With traditional media, you publish something on paper, but you don't get to control who puts the paper copies in which archives. That has served us well for keeping track of history, and an equivalent system needs to maintained for electronic content.

A Real World Example/Question (2, Insightful) (84577) | more than 12 years ago | (#3732373)

Do libraries have to get permission to save and allow browsing of copies of newspapers (both physical and microfiche)?

Copyright must die! There is no such right (0, Troll)

WetCat (558132) | more than 12 years ago | (#3732375)

We have right to live, feed, have children, work, be under cover. We have no right to copy. Copying is free! And don't restrict rights of other to access to information, please!
(yes I know about to copy and copyright)

Re:Copyright must die! There is no such right (2)

Chiasmus_ (171285) | more than 12 years ago | (#3732452)

According to Locke, the "natural rights" of man are life, liberty, and the ability to own property; when you enter into a society, you turn over all those rights to the State in return for whatever rights it deems fit to grant you.

Thus, no one has the right to eat, have children, work, or be sheltered, unless their government sees fit to grant those rights. Certainly, America does not acknowledge a right to be employed or to eat; in fact, it's been known to blacklist people in the hope that they'll do neither.

And no, no society I'm aware of has ever given its citizens the right to copy information indiscriminately.

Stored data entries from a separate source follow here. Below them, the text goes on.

@[simp] theorem modLock_pending (s : State) (q k : Nat) (f : Lock → Lock) : (modLock s q k f).pending = s.pending := rfl
@[simp] theorem modLock_regs (s : State) (q k : Nat) (f : Lock → Lock) : (modLock s q k f).regs = s.regs := rfl
@[simp] theorem modLock_mem (s : State) (q k : Nat) (f : Lock → Lock) : (modLock s q k f).mem = s.mem := rfl
@[simp] theorem modLock_badWords (s : State) (q k : Nat) (f : Lock → Lock) : (modLock s q k f).badWords = s.badWords := rfl
@[simp] theorem modLock_addrTags (s : State) (q k : Nat) (f : Lock → Lock) : (modLock s q k f).addrTags = s.addrTags := rfl
@[simp] theorem modLock_phase (s : State) (q k : Nat) (f : Lock → Lock) : (modLock s q k f).phase = s.phase := rfl
@[simp] theorem modLock_threads (s : State) (q k : Nat) (f : Lock → Lock) : (modLock s q k f).threads = s.threads := rfl
@[simp] theorem modLock_nibs (s : State) (q k : Nat) (f : Lock → Lock) : (modLock s q k f).nibs = s.nibs := rfl
@[simp] theorem modLock_chans (s : State) (q k : Nat) (f : Lock → Lock) : (modLock s q k f).chans = s.chans := rfl
@[simp] theorem modLock_sends (s : State) (q k : Nat) (f : Lock → Lock) : (modLock s q k f).sends = s.sends := rfl
@[simp] theorem modLock_ctxs (s : State) (q k : Nat) (f : Lock → Lock) : (modLock s q k f).ctxs = s.ctxs := rfl
@[simp] theorem modLock_ctxServed (s : State) (q k : Nat) (f : Lock → Lock) : (modLock s q k f).ctxServed = s.ctxServed := rfl
@[simp] theorem modLock_lanes (s : State) (q k : Nat) (f : Lock → Lock) : (modLock s q k f).lanes = s.lanes := rfl
@[simp] theorem modLock_stylusQ (s : State) (q k : Nat) (f : Lock → Lock) : (modLock s q k f).stylusQ = s.stylusQ := rfl
@[simp] theorem modLock_dispatchQ (s : State) (q k : Nat) (f : Lock → Lock) : (modLock s q k f).dispatchQ = s.dispatchQ := rfl
@[simp] theorem modLock_classNext (s : State) (q k : Nat) (f : Lock → Lock) : (modLock s q k f).classNext = s.classNext := rfl
@[simp] theorem modLock_slots (s : State) (q k : Nat) (f : Lock → Lock) : (modLock s q k f).slots = s.slots := rfl
@[simp] theorem modLock_holes (s : State) (q k : Nat) (f : Lock → Lock) : (modLock s q k f).holes = s.holes := rfl
@[simp] theorem modLock_slotOrder (s : State) (q k : Nat) (f : Lock → Lock) : (modLock s q k f).slotOrder = s.slotOrder := rfl
@[simp] theorem modLock_maxKey (s : State) (q k : Nat) (f : Lock → Lock) : (modLock s q k f).maxKey = s.maxKey := rfl
@[simp] theorem modLock_compl (s : State) (q k : Nat) (f : Lock → Lock) : (modLock s q k f).compl = s.compl := rfl
@[simp] theorem modLock_queues (s : State) (q k : Nat) (f : Lock → Lock) : (modLock s q k f).queues = s.queues := rfl
@[simp] theorem modLock_tokens (s : State) (q k : Nat) (f : Lock → Lock) : (modLock s q k f).tokens = s.tokens := rfl
@[simp] theorem modLock_shapers (s : State) (q k : Nat) (f : Lock → Lock) : (modLock s q k f).shapers = s.shapers := rfl
@[simp] theorem modLock_gateSkip (s : State) (q k : Nat) (f : Lock → Lock) : (modLock s q k f).gateSkip = s.gateSkip := rfl
@[simp] theorem modLock_xings (s : State) (q k : Nat) (f : Lock → Lock) : (modLock s q k f).xings = s.xings := rfl
@[simp] theorem modLock_extents (s : State) (q k : Nat) (f : Lock → Lock) : (modLock s q k f).extents = s.extents := rfl
@[simp] theorem modLock_lineTags (s : State) (q k : Nat) (f : Lock → Lock) : (modLock s q k f).lineTags = s.lineTags := rfl
@[simp] theorem modLock_frameOrder (s : State) (q k : Nat) (f : Lock → Lock) : (modLock s q k f).frameOrder = s.frameOrder := rfl
@[simp] theorem modLock_decisions (s : State) (q k : Nat) (f : Lock → Lock) : (modLock s q k f).decisions = s.decisions := rfl
@[simp] theorem modLock_decBatch (s : State) (q k : Nat) (f : Lock → Lock) : (modLock s q k f).decBatch = s.decBatch := rfl
@[simp] theorem modLock_accepts (s : State) (q k : Nat) (f : Lock → Lock) : (modLock s q k f).accepts = s.accepts := rfl
@[simp] theorem modLock_copy (s : State) (q k : Nat) (f : Lock → Lock) : (modLock s q k f).copy = s.copy := rfl
@[simp] theorem modLock_accOuts (s : State) (q k : Nat) (f : Lock → Lock) : (modLock s q k f).accOuts = s.accOuts := rfl
@[simp] theorem modLock_copybook (s : State) (q k : Nat) (f : Lock → Lock) : (modLock s q k f).copybook = s.copybook := rfl
@[simp] theorem modLock_ductus (s : State) (q k : Nat) (f : Lock → Lock) : (modLock s q k f).ductus = s.ductus := rfl
@[simp] theorem modLock_ink (s : State) (q k : Nat) (f : Lock → Lock) : (modLock s q k f).ink = s.ink := rfl
@[simp] theorem modLock_ddrs (s : State) (q k : Nat) (f : Lock → Lock) : (modLock s q k f).ddrs = s.ddrs := rfl
@[simp] theorem modLock_parts (s : State) (q k : Nat) (f : Lock → Lock) : (modLock s q k f).parts = s.parts := rfl
@[simp] theorem modLock_ports (s : State) (q k : Nat) (f : Lock → Lock) : (modLock s q k f).ports = s.ports := rfl
@[simp] theorem modLock_signet (s : State) (q k : Nat) (f : Lock → Lock) : (modLock s q k f).signet = s.signet := rfl
@[simp] theorem modLock_blotter (s : State) (q k : Nat) (f : Lock → Lock) : (modLock s q k f).blotter = s.blotter := rfl
@[simp] theorem modLock_mgt (s : State) (q k : Nat) (f : Lock → Lock) : (modLock s q k f).mgt = s.mgt := rfl
@[simp] theorem modLock_perf (s : State) (q k : Nat) (f : Lock → Lock) : (modLock s q k f).perf = s.perf := rfl
@[simp] theorem modLock_free (s : State) (q k : Nat) (f : Lock → Lock) : (modLock s q k f).free = s.free := rfl
@[simp] theorem modLock_writer (s : State) (q k : Nat) (f : Lock → Lock) : (modLock s q k f).writer = s.writer := rfl
@[simp] theorem modLock_resp (s : State) (q k : Nat) (f : Lock → Lock) : (modLock s q k f).resp = s.resp := rfl
@[simp] theorem modLock_out (s : State) (q k : Nat) (f : Lock → Lock) : (modLock s q k f).out = s.out := rfl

Personally, I would love to see a society do so, because I suspect that such a society would actually probably end up richer in technology and culture. Both sides of the argument make some sense, but only one is actually tried, and it's apparent that excessively restrictive copyright laws actually retard cultural and economic growth. But, no, as it stands, society has deemed that the exclusive right to copy a piece of work is something a government can hand out.

And what to do when info must die? (2, Insightful)

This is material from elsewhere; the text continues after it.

-- ==== Sys2Proof/Laws/Ops.lean ====
section
/-! SUPPORT. What each named update of Ops.lean leaves in each named view of the state, and the laws of memory: reading
after writing, and the canonical form. -/

namespace Sys2Proof.Machine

Nf1nk (443791) | more than 12 years ago | (#3732379)

For the most part I don't have a problem with them archiving my sites (after all they can show me what a site used to look like faster than digging out my back ups), but recently one of my customers told me to remove all traces of a product from thier site (something about nasty litigatiation). I pulled the info off our servers quickly, but three hours later I get a nasty phone call from the customer saying he can still see the product on the site. seems it was hung up in some proxy server between here and there.

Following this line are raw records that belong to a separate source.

/-- The grant of a broken lock is counted. -/
theorem lockGrant_counts (t : Nat) (h : (lock s q k).broken = true) :
    reg (lockGrant s q k t).2 (Reg.LK_BROKEN_CNT q) = reg s (Reg.LK_BROKEN_CNT q) + 1 := by
  unfold lockGrant
  simp only [h, if_true]
  unfold Reg.LK_BROKEN_CNT
  rw [reg_lock_qpcEvent _ _ _ (by omega), reg_lock_count _ _ _ (by omega), reg_lock_qpcEvent _ _ _ (by omega)]
  rfl

/-- A released lock that nobody waits for is free. -/
theorem lockRelease_frees (b : Bool) (h : (lock s q k).queue = []) :
    lockRelease s q k b = modLock s q k fun l => { l with owner := none, broken := l.broken || b } := by
  have hq : (lock (modLock s q k fun l => { l with owner := none, broken := l.broken || b }) q k).queue = [] := by
    rw [show lock (modLock s q k fun l => { l with owner := none, broken := l.broken || b }) q k = _ from Tbl.get_set_same _ _ _ _]
    exact h
  unfold lockRelease
  simp only [hq]

/-- A lock that is forced from its owner passes to the head of its queue as broken. -/
theorem lockRelease_broken {u : Nat} {more : List Nat} (h : (lock s q k).queue = u :: more) :
    ∃ s2, lockRelease s q k true = deliverIn s2 u (.status stBroken true)
      ∧ LockAt s s2 q k { owner := some u, broken := false, queue := more } ∧ ∀ t, thread s2 t = thread s t := by
  generalize hs1 : (modLock s q k fun l => { l with owner := none, broken := l.broken || true }) = s1
  have hl1 : LockAt s s1 q k { owner := none, broken := true, queue := u :: more } := by
    rw [← h, ← hs1]
    have hset := lockAt_modLock s q k fun l => { l with owner := none, broken := l.broken || true }
    simp only [Bool.or_true] at hset ⊢
    exact hset
  have hv1 : lock s1 q k = { owner := none, broken := true, queue := u :: more } := hl1.1
  generalize hs2 : (modLock s1 q k fun l => { l with queue := more }) = s2
  have hl2 : LockAt s1 s2 q k { owner := none, broken := true, queue := more } := by
    have hset := lockAt_modLock s1 q k fun l => { l with queue := more }
    rw [hv1] at hset
    rw [← hs2]
    exact hset
  have hv2 : lock s2 q k = { owner := none, broken := true, queue := more } := hl2.1
  obtain ⟨hgrant, hthreads⟩ := lockGrant_grants s2 q k u
  have hst := lockGrant_status s2 q k u
  rw [hv2] at hgrant hst
  refine ⟨(lockGrant s2 q k u).2, ?_, hl1.trans (hl2.trans hgrant), fun t => ?_⟩
  · unfold lockRelease
    simp only [hs1, hv1, hs2, hst]
    rfl
  · rw [hthreads, ← hs2, ← hs1]
    rfl

end LockUnit

/-! ## The ports of a thread of a Nib (R149, R159) -/

section Ports
variable {s : State} {t : Tid} {w : Word} {k q : Nat}

/-- The lock that a port names. -/
theorem lockPort_div (hk : k < 256) : decide ((0x100 + k) / 256 = 1) = true := decide_eq_true (by omega)
theorem lockPort_mod (hk : k < 256) : (0x100 + k) % 256 = k := by omega

/-- ACQ of a free lock: the thread owns it. -/
theorem lkAcq_free (hk : k < 256) (ht : t.val < 1024) (hi : Issues s t) (hb : Bare s t) (hq : nibOf t / 8 = q)
    (hpid : lockPid s q k = tidPid s t) (hin : IsIn s t w (0x100 + k)) (ho : (lock s q k).owner = none) :
    Gives (.lkAcq t w) s (fun s' => LockAt s s' q k { lock s q k with owner := some t.val, broken := false }
      ∧ (∀ u, u ≠ t.val → thread s' u = thread s u)
      ∧ thread s' t = { tookIn (thread s t) (wD w) (.status (if (lock s q k).broken then stBroken else stOk) true) with
          pc := pcAfter s t, pfx := .none }
      ∧ ((lock s q k).broken = true → reg s' (Reg.LK_BROKEN_CNT q) = reg s (Reg.LK_BROKEN_CNT q) + 1)) := by
  obtain ⟨hlock, hthreads⟩ := lockGrant_grants s q k t
  rw [← lockGrant_status s q k t]
  refine gives_in rfl t.isLt hi hb hin (lockPort_div hk) ?_ (hthreads t) (atUnit_of_issues hi hb) fun s' hbeside hth =>
    ⟨hlock.keep hbeside, fun u hu => (hbeside.2.1 u hu).trans (hthreads u), hth,
      fun hbr => (hbeside.lockReg ht (by omega)).trans (lockGrant_counts t hbr)⟩
  simp [lockPort_mod hk, Nat.not_le.mpr ht, hq, hpid, ho]

/-- ACQ of a lock that another thread owns: the thread waits at the end of its queue. -/
theorem lkAcq_held {o : Nat} (hk : k < 256) (ht : t.val < 1024) (hi : Issues s t) (hb : Bare s t) (hq : nibOf t / 8 = q)
    (hpid : lockPid s q k = tidPid s t) (hin : IsIn s t w (0x100 + k)) (ho : (lock s q k).owner = some o) (hne : o ≠ t.val) :
    Gives (.lkAcq t w) s (fun s' => LockAt s s' q k { lock s q k with queue := (lock s q k).queue ++ [t.val] }
      ∧ thread s' t = { thread s t with state := .blocked, waitPort := some (0x100 + k, wD w) }) := by
  obtain ⟨he, -⟩ := OnQuillPages.qpcEvent (modLock s q k fun l => { l with queue := l.queue ++ [t.val] }) q 0x41
  refine gives_wait rfl t.isLt hi hb hin (lockPort_div hk)
    (s1 := qpcEvent (modLock s q k fun l => { l with queue := l.queue ++ [t.val] }) q 0x41) ?_ (by rw [he]; rfl)
    ⟨?_, (thread_setThread _ _ _ _).trans (if_pos rfl)⟩
  · simp [lockPort_mod hk, Nat.not_le.mpr ht, hq, hpid, ho, hne]
  · rw [he]
    exact lockAt_modLock s q k fun l => { l with queue := l.queue ++ [t.val] }

/-- ACQ of the thread's own lock returns ALREADY_DONE. -/
theorem lkAcq_own (hk : k < 256) (ht : t.val < 1024) (hi : Issues s t) (hb : Bare s t) (hq : nibOf t / 8 = q)
    (hpid : lockPid s q k = tidPid s t) (hin : IsIn s t w (0x100 + k)) (ho : (lock s q k).owner = some t.val) :
    Gives (.lkAcq t w) s (Completes s t (tookIn (thread s t) (wD w) (.status stAlready false))) := by
  refine gives_in rfl t.isLt hi hb hin (lockPort_div hk) (s1 := s) ?_ rfl (atUnit_of_issues hi hb) fun s' hbeside hth => ⟨hbeside, hth⟩
  simp [lockPort_mod hk, Nat.not_le.mpr ht, hq, hpid, ho]

/-- TRY of a free lock: the thread owns it, with no wait. -/
theorem lkTry_free (ht : t.val < 1024) (hi : Issues s t) (hb : Bare s t) (hq : nibOf t / 8 = q) (hout : IsOut s t w 0x2A)
    (hk : bits (wreg s t (wD w)) 7 0 = k) (hpid : lockPid s q k = tidPid s t) (ho : (lock s q k).owner = none) :
    Gives (.lkTry t w) s (fun s' => LockAt s s' q k { lock s q k with owner := some t.val, broken := false }
      ∧ thread s' t = { thread s t with
          pc := pcAfter s t, pfx := .none, lkRes := if (lock s q k).broken then stBroken else stOk }) := by
  obtain ⟨hlock, hthreads⟩ := lockGrant_grants s q k t
  obtain ⟨hb1, ht1⟩ := Beside.modThread (lockGrant s q k t).2 t fun th => { th with lkRes := (lockGrant s q k t).1 }
  rw [hthreads] at ht1
  rw [← lockGrant_status s q k t]
  refine gives_out rfl t.isLt hi hb hout rfl ?_ ht1 (atUnit_of_issues hi hb) fun s' hbeside hth => ⟨hlock.keep (hb1.trans hbeside), hth⟩
  simp [hk, Nat.not_le.mpr ht, hq, hpid, ho]

/-- TRY of a lock that has an owner says whose it is. -/
theorem lkTry_held {o : Nat} (ht : t.val < 1024) (hi : Issues s t) (hb : Bare s t) (hq : nibOf t / 8 = q) (hout : IsOut s t w 0x2A)
    (hk : bits (wreg s t (wD w)) 7 0 = k) (hpid : lockPid s q k = tidPid s t) (ho : (lock s q k).owner = some o) :
    Gives (.lkTry t w) s (Completes s t { thread s t with lkRes := if o = t.val then stAlready else stBusy }) := by
  obtain ⟨hb1, ht1⟩ := Beside.modThread s t fun th => { th with lkRes := if o = t.val then stAlready else stBusy }
  refine gives_out rfl t.isLt hi hb hout rfl ?_ ht1 (atUnit_of_issues hi hb) fun s' hbeside hth => ⟨hb1.trans hbeside, hth⟩
  simp [hk, Nat.not_le.mpr ht, hq, hpid, ho]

back to the point how do you deal with an archive when you need to get rid of information that is a liability to you now? Maybe we are better off without them in some cases

Re:And what to do when info must die? (1)

crath (80215) | more than 12 years ago | (#3732485)

how do you deal with an archive when you need to get rid of information that is a liability to you now

The first rule of email is: write every email assuming that everyone in the world will eventually read it.

The first rule of web-posting is not too dissimilar: post every document/picture/program/you-name-it assuming that it will always be readable by everyone.

Anyone who ignores these rules will suffer well deserved consequences. If you don't want your content cached, copied, archived, printed, et al then don't post it in the first place.

Re:And what to do when info must die? (0)

Anonymous Coward | more than 12 years ago | (#3732497)

Use No-Cache meta tags if you have to. Also, any decent proxy runs a "has this page changed" request to the server even when serving a cached copy.

it's even... (1)

gabvalois (256651) | more than 12 years ago | (#3732383)

It's even as slow as it was back then!

Windows XP much easier/better than Linux - 0002 (-1, Offtopic)

Anonymous Coward | more than 12 years ago | (#3732386)

Buy computer from walmart with mandrake installed.
Buy another computer from walmart with Windows XP installed.
Buy a nice inkjet printer, perhaps a HP.

Now, plug in printer to Windows XP box. Xp finds new hardware and installs drivers for you and you can print whatever you want.
Now, plug in printer to Linux Box. Nothing Happens. Try to print. Good Luck

Windows XP once again much easier to use than Linux.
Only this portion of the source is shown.